Começou a falar e não parou. Se nada sabia, muito
fiquei a saber, e há muito para descobrir sobre este lugar tão falado.
-
Sabes, Piotr, "cada país possui uma estância balnear muito elegante, da
qual se orgulha particularmente. Para a população soviética, essa
região ficava na Península da Crimeia, um lugar fantástico onde os
sonhos se tornavam realidade. Visitar a Crimeia pelo menos uma vez na
vida era obrigatório para praticamente todas as pessoas do país. Como
Maiorca para os alemães ocidentais e Hiddensee para os alemães
orientais. Com o passar do tempo, a Crimeia tornou-se uma metrópole
independente, adornada com toda a espécie de lendas. Era o lugar onde o
sol brilhava sempre e em cujas praias as mulheres mais belas de todo o
país se passeavam dia e noite, escassamente vestidas. Os mais famosos
poetas, artistas, cientistas e generais russos procuraram lá inspiração -
e em vez dela encontraram uma casa com jardim e barco. Posteriormente,
as suas propriedades foram convertidas em museus. As casas de Tchekov,
Pushkin, Kutusov, Suvorov, Aivazovskii e outros contribuíam assim para a
oferta cultural da península.
(...)
A história pós-soviética do
país também deixou as suas marcas na região. Gorbachov, o primeiro
presidente russo, esteve preso em Faros, às mãos de militares
consipradores. E Ieltsin, o segundo presidente russo, gostava muito de
lá ir a banhos. Entre as atracções da Crimeira contam-se ainda: o maior
jardim zoológico do país, a maior queda de água, o maior campo de férias
dos pioneiros e a maior pintura da Rússia. Trata-se do quadro
panorâmico de F.J. Rubo, com mil seiscentos e dez metros quadrados: «A
Defesa da Cidade Sebastopol contra os Exércitos Inglês, Francês e
Turco.» Olhando para a imagem, pode concluir-se que desde sempre todos
os governos do mundo tiveram inveja desta pérola do Mar Negro e que já
no terceiro século antes de Cristo todos tentavam conquistar a
península. Até os genoveses e os mongóis se lançaram nessa aventura.

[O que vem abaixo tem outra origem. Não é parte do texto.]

-- ==== Sys2Proof/Machine/LaneAtomic.lean ====
section
/-! DEFINITION. Lane atomics and reductions at memory (R369 to R373). -/

namespace Sys2Proof.Machine

/-- A word that takes space, scope and order from its prefix: an atomic (R313, R369). -/
def accAtomic : Accept := { accPlain with space := true, order := 2 }

/-- A reduction at memory (R313, R373). -/
def accReduce : Accept := { accStore with space := true, order := 1 }

/-- The memory word that an atomic's prefix makes (R369): grid global at .chp, relaxed, without one; scope code 0 is
.chp (R313). -/
def prefixWord (s : State) (w opc : Nat) : MemWord :=
  match s.iss.pfx with
  | none => { space := .global, w := w, scope := 3, acq := false, rel := false, opc := opc }
  | some p =>
    { space := spaceOf p.space, w := w, scope := if p.scope = 0 then 3 else p.scope, acq := decide (p.order % 2 = 1),
      rel := decide (2 ≤ p.order), opc := opc }

/-- Whether a base operand may stand for a space (R8, R365). -/
def baseOk (sp : Space) (a : Src) : Bool := !sp.wide || (pairBaseDefect a).isNone

/-- The register that ACAS and ABADD read as their third operand (R369). -/
def limitSrcs (op : AtomOp) (d : Dst) : List Src :=
  match op, d with
  | .badd, .reg r => [.reg r]
  | .cas, .reg r => [.reg r]
  | _, _ => []

/-- A returning atomic (R369, R370): address, operand, then the limit; one entry for each lane of act. -/
def atomicWord (op : AtomOp) (w opc : Nat) (d : Dst) (a b : Src) (s : State) : Out :=
  let m := prefixWord s w opc
  if !baseOk m.space a then illegal s
  else
    let bs := baseSrcs m.space.wide a
    let vs := dataSrcs w b
    let srcs := bs ++ vs ++ limitSrcs op d
    laneGate accAtomic (loadUses d w srcs) (fun act s =>
      if act = [] then .next ((zeroGroup d w [] s).advance)
      else
        let (xs, s') := readSrcs 0 srcs s
        let u := m.use true true
        let as := accessesOf m.space.wide 0 (fun l => (atLane xs l).take bs.length) act
        memGate false u true as (fun _ =>
          let data := fun l => wordsNat (((atLane xs l).drop bs.length).take vs.length)
          let data2 := fun l => wordsNat ((atLane xs l).drop (bs.length + vs.length))
          let s' := placeReads m u d (act.headD 0) (fun _ => .atom op) data data2 as s'
          .next ((zeroGroup d w act s'.endInstr).advance)) s) s

/-- A reduction (R373): no value returns and no lane parks. -/
def reduceWord (op : RedOp) (opc : Nat) (a b : Src) (s : State) : Out :=
  let m := prefixWord s 2 opc
  if !baseOk m.space a then illegal s
  else
    let bs := baseSrcs m.space.wide a
    let srcs := bs ++ [b]
    laneGate accReduce (storeUses srcs) (fun act s =>
      if act = [] then .next s.advance
      else
        let (xs, s') := readSrcs 0 srcs s
        let u := m.use true true
        let as := accessesOf m.space.wide 0 (fun l => (atLane xs l).take bs.length) act
        memGate false u false as (fun _ =>
          let data := fun l => wordsNat ((atLane xs l).drop bs.length)
          .next ((placeStores m u (.red op) [] data as s').endInstr.advance)) s) s

def execAadd (d : Dst) (a b : Src) (s : State) : Out := atomicWord .add 2 0x55 d a b s

def execAincw (d : Dst) (a b : Src) (s : State) : Out := atomicWord .incw 2 0x56 d a b s

def execAdecw (d : Dst) (a b : Src) (s : State) : Out := atomicWord .decw 2 0x57 d a b s

def execAbadd (d : Dst) (a b : Src) (s : State) : Out := atomicWord .badd 2 0x58 d a b s

def execAmin (d : Dst) (a b : Src) (s : State) : Out := atomicWord .min 2 0x59 d a b s

def execAmax (d : Dst) (a b : Src) (s : State) : Out := atomicWord .max 2 0x5A d a b s

def execAnmin (d : Dst) (a b : Src) (s : State) : Out := atomicWord .nmin 2 0x5B d a b s

def execAnmax (d : Dst) (a b : Src) (s : State) : Out := atomicWord .nmax 2 0x5C d a b s

def execAand (d : Dst) (a b : Src) (s : State) : Out := atomicWord .and 2 0x5D d a b s

def execAor (d : Dst) (a b : Src) (s : State) : Out := atomicWord .or 2 0x5E d a b s

def execAxor (d : Dst) (a b : Src) (s : State) : Out := atomicWord .xor 2 0x5F d a b s

def execAxchg (d : Dst) (a b : Src) (s : State) : Out := atomicWord .xchg 2 0x60 d a b s

def execAcas (d : Dst) (a b : Src) (s : State) : Out := atomicWord .cas 2 0x61 d a b s

def execAfadd (d : Dst) (a b : Src) (s : State) : Out := atomicWord .fadd 2 0x62 d a b s

def execAfmax (d : Dst) (a b : Src) (s : State) : Out := atomicWord .fmax 2 0x63 d a b s

/-- AADD64 (R370): 8 bytes, the operand in an even pair. -/
def execAadd64 (d : Dst) (a b : Src) (s : State) : Out := atomicWord .add 3 0x64 d a b s

def execRadd (a b : Src) (s : State) : Out := reduceWord .add 0x65 a b s

def execRfadd (a b : Src) (s : State) : Out := reduceWord .fadd 0x66 a b s

def execRfmax (a b : Src) (s : State) : Out := reduceWord .fmax 0x67 a b s

def execRmax (a b : Src) (s : State) : Out := reduceWord .max 0x68 a b s

def execRmin (a b : Src) (s : State) : Out := reduceWord .min 0x69 a b s

def execRor (a b : Src) (s : State) : Out := reduceWord .or 0x6A a b s

end Sys2Proof.Machine
end

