/-- A word that decodes to nothing traps ILLEGAL_OP without an effect, and so do a misplaced prefix (PFX before PFX, before BRA and before
a uniform word that computes) and a prefix field that a lane word does not accept (R326, R313). -/
def Obligations.IllegalWordsTrap : Prop :=
  (∀ (w : Word) (r : Reject) (s : State), decodeWord w.toNat = .error r → canTrap s →
    ∃ t, execWord w s = .next t ∧ takesIllegal (decide (0x80 ≤ w.toNat / 2 ^ 24)) s t) ∧
  (∀ (p : Pfx) (s : State), s.iss.pfx.isSome = true → canTrap s → ∃ t, exec (.pfx p) s = .next t ∧ takesIllegal false s t) ∧
  (∀ (m : Nat) (neg : Bool) (off : BitVec 16) (s : State), s.iss.pfx.isSome = true → canTrap s →
    ∃ t, exec (.bra m neg off) s = .next t ∧ takesIllegal false s t) ∧
  (∀ (i : Instr) (f : LaneForm) (s : State), laneTable s i = some f → pfxOk f.acc s.iss.pfx = false → canTrap s →
    ∃ t, exec i s = .next t ∧ takesIllegal false s t) ∧
  (∀ (i : Instr) (f : UniForm) (s : State), uniTable s i = some f → s.iss.pfx.isSome = true → canTrap s →
    ∃ t, exec i s = .next t ∧ takesIllegal true s t)

/-- Before any lane's access performs, a lane memory word traps MISALIGNED for the lanes of act whose address R9 refuses; with none of
those, PROTECTION (in the gang window WINDOW_RANGE) for the lanes whose access passes its space's limits. A private access with
off + size beyond PSIZE is one of these, and with PSIZE 0 every private access is (R11). Nothing is placed or written (R40, R41). -/
def Obligations.AccessLimitsTrap : Prop :=
  ∀ (i : Instr) (f : MemForm) (bad far : List Nat) (s : State), memTable s i = some f → lanesOk s → laneReady f.acc f.uses s = true →
    canTrap s → (∀ l, l ∈ bad ↔ l ∈ actLanes s ∧ crooked f.use (f.at s l)) → bad.Sublist (actLanes s) →
    (∀ l, l ∈ far ↔ l ∈ actLanes s ∧ beyond f.use s (f.at s l)) → far.Sublist (actLanes s) →
    (bad ≠ [] → ∃ t, exec i s = .next t ∧ takesCondition f 0x03 bad s t) ∧
    (bad = [] → far ≠ [] → (f.use.space = .window → f.use.write = true → ∀ l ∈ actLanes s, 0x300 ≤ f.at s l % 2 ^ 19) →
      ∃ t, exec i s = .next t ∧ takesCondition f (if f.use.space = .window then 0x08 else 0x05) far s t) ∧
    (f.use.space = .priv → (s.grid s.issuingBlock.grid).psize = 0 → ∀ l ∈ actLanes s, beyond f.use s (f.at s l))

/-- SKMERGE of two DCR objects of one SEED sets each register to the larger of the two, recomputes ZEROS and adds WEIGHT with saturation;
the result is a DCR of that SEED, and the merge is commutative and associative (R293). -/
def Obligations.DistinctCountMerge : Prop :=
  (∀ (d t : List Byte), isDcr d → isDcr t → objSeed d = objSeed t → ∃ m, mergeObjects .dcr d t = some m ∧ isDcr m ∧
    objSeed m = objSeed d ∧ (∀ j, j < 2048 → recNat m (64 + j) 1 = max (recNat d (64 + j) 1) (recNat t (64 + j) 1)) ∧
    recNat m 2 2 = ((List.range 2048).filter (fun j => decide (recNat m (64 + j) 1 = 0))).length ∧
    objWeight m = min (objWeight d + objWeight t) (2 ^ 64 - 1) ∧ mergeObjects .dcr t d = some m) ∧
  (∀ (d t u : List Byte), isDcr d → isDcr t → isDcr u → objSeed d = objSeed t → objSeed t = objSeed u →
    (mergeObjects .dcr d t).bind (fun m => mergeObjects .dcr m u) = (mergeObjects .dcr t u).bind (fun m => mergeObjects .dcr d m))

/-- The next Timetable, and what the chips enact, depend on the final set alone and not on the order in which a chip holds its
contributions (R210). -/
def Obligations.RoundsIgnoreOrder : Prop :=
  ∀ (t : Timetable) (n : Nat) (formation m : List Nat) (cs ds : List Contribution), finalSet cs → cs.Perm ds →
    applyRound t n formation m cs = applyRound t n formation m ds
end

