-- ==== Sys2Proof/Laws/State.lean ====
section
/-! SUPPORT. One lemma for each field of the state, a group or a block and each update: what the update leaves and what it sets. -/

namespace Sys2Proof.Machine

/-! ### State.setGroup -/

@[simp] theorem State.setGroup_clock (s : State) (k : Nat) (g : Group) : (s.setGroup k g).clock = s.clock := rfl
@[simp] theorem State.setGroup_groups (s : State) (k : Nat) (g : Group) : (s.setGroup k g).groups = setKey Group.empty s.groups k g := rfl
@[simp] theorem State.setGroup_blocks (s : State) (k : Nat) (g : Group) : (s.setGroup k g).blocks = s.blocks := rfl
@[simp] theorem State.setGroup_cores (s : State) (k : Nat) (g : Group) : (s.setGroup k g).cores = s.cores := rfl
@[simp] theorem State.setGroup_mem (s : State) (k : Nat) (g : Group) : (s.setGroup k g).mem = s.mem := rfl
@[simp] theorem State.setGroup_poison (s : State) (k : Nat) (g : Group) : (s.setGroup k g).poison = s.poison := rfl
@[simp] theorem State.setGroup_l2 (s : State) (k : Nat) (g : Group) : (s.setGroup k g).l2 = s.l2 := rfl
@[simp] theorem State.setGroup_watches (s : State) (k : Nat) (g : Group) : (s.setGroup k g).watches = s.watches := rfl
@[simp] theorem State.setGroup_l2tlb (s : State) (k : Nat) (g : Group) : (s.setGroup k g).l2tlb = s.l2tlb := rfl
@[simp] theorem State.setGroup_walks (s : State) (k : Nat) (g : Group) : (s.setGroup k g).walks = s.walks := rfl
@[simp] theorem State.setGroup_epochs (s : State) (k : Nat) (g : Group) : (s.setGroup k g).epochs = s.epochs := rfl
@[simp] theorem State.setGroup_inval (s : State) (k : Nat) (g : Group) : (s.setGroup k g).inval = s.inval := rfl
@[simp] theorem State.setGroup_handles (s : State) (k : Nat) (g : Group) : (s.setGroup k g).handles = s.handles := rfl
@[simp] theorem State.setGroup_ctxs (s : State) (k : Nat) (g : Group) : (s.setGroup k g).ctxs = s.ctxs := rfl
@[simp] theorem State.setGroup_exports (s : State) (k : Nat) (g : Group) : (s.setGroup k g).exports = s.exports := rfl
@[simp] theorem State.setGroup_grids (s : State) (k : Nat) (g : Group) : (s.setGroup k g).grids = s.grids := rfl
@[simp] theorem State.setGroup_saved (s : State) (k : Nat) (g : Group) : (s.setGroup k g).saved = s.saved := rfl
@[simp] theorem State.setGroup_entries (s : State) (k : Nat) (g : Group) : (s.setGroup k g).entries = s.entries := rfl
@[simp] theorem State.setGroup_ops (s : State) (k : Nat) (g : Group) : (s.setGroup k g).ops = s.ops := rfl
@[simp] theorem State.setGroup_fab (s : State) (k : Nat) (g : Group) : (s.setGroup k g).fab = s.fab := rfl
@[simp] theorem State.setGroup_tt (s : State) (k : Nat) (g : Group) : (s.setGroup k g).tt = s.tt := rfl
@[simp] theorem State.setGroup_duc (s : State) (k : Nat) (g : Group) : (s.setGroup k g).duc = s.duc := rfl
@[simp] theorem State.setGroup_ctl (s : State) (k : Nat) (g : Group) : (s.setGroup k g).ctl = s.ctl := rfl
@[simp] theorem State.setGroup_nextId (s : State) (k : Nat) (g : Group) : (s.setGroup k g).nextId = s.nextId := rfl
@[simp] theorem State.setGroup_free (s : State) (k : Nat) (g : Group) : (s.setGroup k g).free = s.free := rfl
@[simp] theorem State.setGroup_agenda (s : State) (k : Nat) (g : Group) : (s.setGroup k g).agenda = s.agenda := rfl
@[simp] theorem State.setGroup_cur (s : State) (k : Nat) (g : Group) : (s.setGroup k g).cur = s.cur := rfl
@[simp] theorem State.setGroup_iss (s : State) (k : Nat) (g : Group) : (s.setGroup k g).iss = s.iss := rfl
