/-- A change of one group changes nothing else. -/
theorem keepsOthers_setGroup (k : Nat) (s : State) (g : Group) : keepsOthers k s (s.setGroup k g) :=
  ⟨fun _ h => State.group_setGroup_ne s g h, fun _ => rfl, ⟨fun _ => rfl, rfl⟩, rfl, rfl, rfl, rfl, rfl, rfl⟩

/-- Moving on changes only the issuing group. -/
theorem keepsOthers_advance (s : State) : keepsOthers s.iss.group s s.advance :=
  ⟨fun _ h => State.group_setGroup_ne s _ h, fun _ => rfl, ⟨fun _ => rfl, rfl⟩, rfl, rfl, rfl, rfl, rfl, rfl⟩

/-- The group and the state after a push is placed. -/
theorem placePush_group (c : Nat) (x : Word) (s : State) : (placePush c x (takeAllowance c s)).group s.iss.group =
    { s.issuing.setAllowance c (s.issuing.allowance c - 1) with
      nextSeq := s.issuing.nextSeq + 1,
      soLast := ((takeAllowance c s).placeEntry (pushEntry (takeAllowance c s) c x.toNat none)).lastSoOf s.iss.group } := by
  simp [placePush, pushEntry, takeAllowance, State.nextInstr, State.placeEntry, State.fresh, State.issuing, State.group, State.setGroup]

theorem placePush_others (c : Nat) (x : Word) (s : State) : keepsOthers s.iss.group s (placePush c x (takeAllowance c s)) := by
  refine ⟨fun j h => ?_, fun _ => rfl, ⟨fun _ => rfl, rfl⟩, rfl, rfl, rfl, rfl, rfl, rfl⟩
  simp [placePush, pushEntry, takeAllowance, State.nextInstr, State.placeEntry, State.fresh, State.group, State.setGroup,
    getKey_setKey_ne _ _ _ h]

theorem placePush_iss (c : Nat) (x : Word) (s : State) : (placePush c x (takeAllowance c s)).iss = s.iss := rfl

theorem placePush_entry (c : Nat) (x : Word) (s : State) :
    ∃ e, (placePush c x (takeAllowance c s)).entries = s.entries ++ [e] ∧ e.op = .push c s.issuing.gid ∧
      e.target = .bank s.issuing.block (chOff c) ∧ e.data = x.toNat ∧ e.rel = true := by
  refine ⟨_, rfl, ?_, ?_, rfl, rfl⟩ <;>
    simp [pushEntry, takeAllowance, State.issuing, State.group, State.setGroup]

theorem regsOnly_lane {g h : Group} (a : g.regsOnly h) (l : Nat) : h.lane l = g.lane l := by
  obtain ⟨v, hs, bs, rfl⟩ := a; rfl

theorem regsOnly_keeps {g h : Group} (a : g.regsOnly h) : keepsUniform g h ∧ keepsMasks g h ∧ keepsStatus g h ∧ keepsAllowance g h := by
  obtain ⟨v, hs, bs, rfl⟩ := a
  exact ⟨fun _ => rfl, fun _ => rfl, ⟨rfl, rfl, rfl, rfl, rfl, rfl, rfl, rfl, rfl, rfl, rfl, rfl, rfl⟩, fun _ => rfl⟩

/-- What the destination of a lane word does, apart from the result itself. -/
theorem putDst_frame (lat : Nat) (d : Dst) (act : List Nat) (val : Nat → Word) (s : State) :
    let t := putDst lat d act val s
    t.iss = s.iss ∧ (∀ l, t.issuing.lane l = s.issuing.lane l) ∧ keepsUniform s.issuing t.issuing ∧ keepsMasks s.issuing t.issuing ∧
    keepsStatus s.issuing t.issuing ∧ keepsOthers s.iss.group s t := by
  cases d with
  | reg r =>
    have a := Group.regsOnly_trans (putLanes_only s.clock lat r val act s.issuing) (putZeros_only s.clock r (zeroLanes s act) _)
    have b := regsOnly_keeps a
    have e : (putDst lat (.reg r) act val s).issuing = putZeros s.clock r (zeroLanes s act) (putLanes s.clock lat r val act s.issuing) :=
      State.group_setGroup_self _ _ _
    refine ⟨rfl, fun l => ?_, ?_, ?_, ?_, keepsOthers_setGroup _ _ _⟩ <;> rw [e]
    · exact regsOnly_lane a l
    · exact b.1
    · exact b.2.1
    · exact b.2.2.1
  | push c =>
    cases act with
    | nil => exact ⟨rfl, fun _ => rfl, fun _ => rfl, fun _ => rfl, ⟨rfl, rfl, rfl, rfl, rfl, rfl, rfl, rfl, rfl, rfl, rfl, rfl, rfl⟩, keepsOthers_refl _ _⟩
    | cons l rest =>
      have e : (putDst lat (.push c) (l :: rest) val s).issuing = _ := placePush_group c (val l) s
      refine ⟨rfl, fun l => ?_, ?_, ?_, ?_, placePush_others c (val l) s⟩ <;> rw [e]
      · rfl
      · exact fun _ => rfl
      · exact fun _ => rfl
      · exact ⟨rfl, rfl, rfl, rfl, rfl, rfl, rfl, rfl, rfl, rfl, rfl, rfl, rfl⟩

/-- What the destination of a lane word does. -/
theorem putDst_result (lat : Nat) (d : Dst) (act : List Nat) (val : Nat → Word) (s : State) (ha : ∀ l ∈ act, l < laneCount)
    (hz : ∀ l ∈ zeroLanes s act, l < laneCount) :
    laneDst lat d act (zeroLanes s act) val s.issuing (putDst lat d act val s).issuing s (putDst lat d act val s) := by
  cases d with
  | reg r =>
    have a := Group.regsOnly_trans (putLanes_only s.clock lat r val act s.issuing) (putZeros_only s.clock r (zeroLanes s act) _)
    have e : (putDst lat (.reg r) act val s).issuing = putZeros s.clock r (zeroLanes s act) (putLanes s.clock lat r val act s.issuing) :=
      State.group_setGroup_self _ _ _
    refine ⟨fun r' l hl => ?_, ?_, rfl, fun hlat l hl => ?_⟩
    · rw [e, vreg_putZeros _ _ _ _ hz _ _ hl, vreg_putLanes _ _ _ _ _ _ ha _ _ hl]
      by_cases h1 : r' = r <;> by_cases h2 : l ∈ act <;> by_cases h3 : l ∈ zeroLanes s act <;> simp [h1, h2, h3]
      exact absurd h2 (mem_zeroLanes h3).2
    · rw [e]; exact (regsOnly_keeps a).2.2.2
    · obtain ⟨z, hz1, hz2⟩ := hazard_putLanes s.clock lat r val act s.issuing hlat l (.inl hl)
      refine ⟨z, ?_, hz2⟩
      rw [e]
      exact hazard_putZeros _ _ _ _ z hz1 (fun hm => (mem_zeroLanes hm).2 (hz2.2.2.1 ▸ hl))
  | push c =>
    cases act with
    | nil => exact ⟨fun _ _ => rfl, fun _ => rfl, rfl⟩
    | cons l rest =>
      have e : (putDst lat (.push c) (l :: rest) val s).issuing = _ := placePush_group c (val l) s
      refine ⟨?_, placePush_entry c (val l) s, fun k => ?_⟩
      · rw [e]; exact fun _ _ => rfl
      · rw [e]; exact Group.allowance_setAllowance _ _ _ _

/-- The effect of a lane word from its parts: the sources, the destination, the SR counts and the PCs. -/
theorem effect_of (f : LaneForm) (s t : State) (hs : lanesOk s) (val : Nat → Word)
    (hv : ∀ l, val l = f.val (opened s) (actLanes s) (fun l => (sourcesOf f.srcs s).1.map (fun x => x l)) l) (u w : State)
    (hu : u = putDst f.lat f.dst (actLanes s) val (sourcesOf f.srcs s).2) (m : List (Nat × Lane)) (w1 : w.iss = u.iss)
    (w2 : w.issuing = { u.issuing with lanes := m }) (w3 : keepsOthers u.iss.group u w) (w4 : w.entries = u.entries)
    (w5 : ∀ l, w.issuing.lane l = { u.issuing.lane l with
      sr := if l ∈ (if roundMode s = 4 then actLanes s else []) then (u.issuing.lane l).sr + BitVec.ofNat 32 f.sr else (u.issuing.lane l).sr })
    (ht : t = w.advance) : f.effect s t := by
  have hval : val = f.val (opened s) (actLanes s) (fun l => (sourcesOf f.srcs s).1.map (fun x => x l)) := funext hv
  obtain ⟨hi, hc, -⟩ := sourcesOf_frame f.srcs s
  obtain ⟨p1, p2, p3, p4, p5, p6⟩ := putDst_frame f.lat f.dst (actLanes s) val (sourcesOf f.srcs s).2
  have hlt : ∀ l ∈ actLanes s, l < laneCount := fun l hl => hs.1 l (mem_actLanes hl)
  have hz := zeroLanes_iss (actLanes s) hi
  have q := putDst_result f.lat f.dst (actLanes s) val (sourcesOf f.srcs s).2 hlt (fun l hl => hs.1 l (mem_zeroLanes (hz ▸ hl)).1)
  rw [← hu] at p1 p2 p3 p4 p5 p6 q
  have ui : u.iss = s.iss := p1.trans hi
  have wi : w.iss = s.iss := w1.trans ui
  have g1 : (sourcesOf f.srcs s).2.issuing = (sourcesOf f.srcs s).2.group s.iss.group := by rw [State.issuing, hi]
  have h2 := group_advance w
  rw [← ht, wi, w2] at h2
  have others : keepsOthers s.iss.group (sourcesOf f.srcs s).2 t := by
    rw [hi] at p6
    rw [ui] at w3
    refine keepsOthers_trans p6 (keepsOthers_trans w3 ?_)
    rw [ht]
    have := keepsOthers_advance w
    rwa [wi] at this
  refine ⟨?_, ?_, ?_, ?_, others, ?_⟩
  · rw [ht]
    refine lanesAt_advance s _ _ f.sr hs.2 _ (fun l => ?_) wi
    rw [w5, p2, ← g1]
  · rw [h2, ← g1]; intro n; simpa [Group.sreg] using p3 n
  · rw [h2, ← g1]; intro n; simpa using p4 n
  · rw [h2, ← g1]; simpa [keepsStatus] using p5
  · have te : t.entries = u.entries := by rw [ht]; exact w4
    rw [← hval]
    unfold laneDst at q ⊢
    generalize hd : f.dst = d at q ⊢
    cases d with
    | reg r =>
      obtain ⟨q1, q2, q3, q4⟩ := q
      refine ⟨?_, ?_, te.trans q3, ?_⟩
      · rw [h2, ← g1, ← hz]; intro r' l hl; simpa [Group.vreg] using q1 r' l hl
      · rw [h2, ← g1]; intro c; simpa [Group.allowance] using q2 c
      · intro hlat l hl
        rw [h2]
        simpa using q4 hlat l hl
    | push c =>
      obtain ⟨q1, q2⟩ := q
      refine ⟨?_, ?_⟩
      · rw [h2, ← g1]; intro r l; simpa [Group.vreg] using q1 r l
      · unfold pushedFirst at q2 ⊢
        generalize actLanes s = act at q2 ⊢
        cases act with
        | nil =>
          refine ⟨?_, te.trans q2.2⟩
          rw [h2, ← g1]; intro c; simpa [Group.allowance] using q2.1 c
        | cons l rest =>
          obtain ⟨⟨e, e1, e2⟩, q3⟩ := q2
          refine ⟨⟨e, te.trans e1, ?_⟩, ?_⟩
          · rw [← g1]; exact e2
          · rw [h2, ← g1]; intro k; simpa [Group.allowance] using q3 k

theorem bumpSr_zero (g : Group) (mode : Nat) (act : List Nat) (h : act.Nodup) (l : Nat) : (g.bumpSr mode 0 act).lane l = g.lane l := by
  unfold Group.bumpSr
  split
  · rw [Group.lane_mapLanes _ _ _ h]; split <;> simp
  · rfl

/-- `laneWord` in a ready state completes with its effect. -/
theorem laneWord_effect (acc : Accept) (lat : Nat) (d : Dst) (srcs : List Src) (f : State → Nat → List Word → Word) (s : State)
    (hs : lanesOk s) (h : laneReady acc (laneUses d srcs) s = true) :
    ∃ t, laneWord acc lat d srcs f s = .next t ∧ (laneForm acc lat 0 d srcs f).effect s t := by
  unfold laneWord
  rw [laneGate_ready _ _ _ _ h]
  have same : ∀ u : State, ∀ l, u.issuing.lane l = { u.issuing.lane l with
      sr := if l ∈ (if roundMode s = 4 then actLanes s else []) then (u.issuing.lane l).sr + BitVec.ofNat 32 0 else (u.issuing.lane l).sr } := by
    intro u l; simp
  by_cases ha : actLanes s = []
  · rw [if_pos ha]
    refine ⟨_, rfl, effect_of _ s _ hs _ (fun l => rfl) _ _ rfl _ rfl rfl (keepsOthers_refl _ _) rfl (same _) ?_⟩
    simp only [laneForm, sourcesOf, ha, if_true]
    cases d <;> rfl
  · rw [if_neg ha]
    refine ⟨_, rfl, effect_of _ s _ hs _ (fun l => rfl) _ _ rfl _ rfl rfl (keepsOthers_refl _ _) rfl (same _) ?_⟩
    simp only [laneForm, sourcesOf, ha, if_false]

/-- Without SR rounding, or with no element, the SR counts stay. -/
theorem bumpSr_lane (g : Group) (mode n : Nat) (act : List Nat) (h : act.Nodup) (l : Nat) : (g.bumpSr mode n act).lane l =
    { g.lane l with sr := if l ∈ (if mode = 4 then act else []) then (g.lane l).sr + BitVec.ofNat 32 n else (g.lane l).sr } := by
  unfold Group.bumpSr
  split
  · rw [Group.lane_mapLanes _ _ _ h]; by_cases hl : l ∈ act <;> simp [hl]
  · simp

theorem bumpSr_only (g : Group) (mode n : Nat) (act : List Nat) : ∃ m, g.bumpSr mode n act = { g with lanes := m } := by
  unfold Group.bumpSr
  split
  · exact Group.mapLanes_only _ _ _
  · exact ⟨_, rfl⟩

Na realidade, a Crimeia é uma região bastante sinistra. Como em
qualquer local turístico, a sua população é explorada pelos fanáticos da
recreação, e vice-versa. Ao longo de milénios, os habitantes da Crimeia
desenvolveram uma relação de amor e ódio para com os seus visitantes.
Odeiam os turistas porque eles destroem o equilíbrio ecológico da ilha e aterrorizam os nativos com as suas festas. Em fins de Agosto tudo
fica ainda pior: os jovens da região saem com armas brancas à caça de
turistas. Regressam quase sempre com belos despojos, pelo que passam a
gostar outra vez deles, dado que são a sua única fonte de prosperidade.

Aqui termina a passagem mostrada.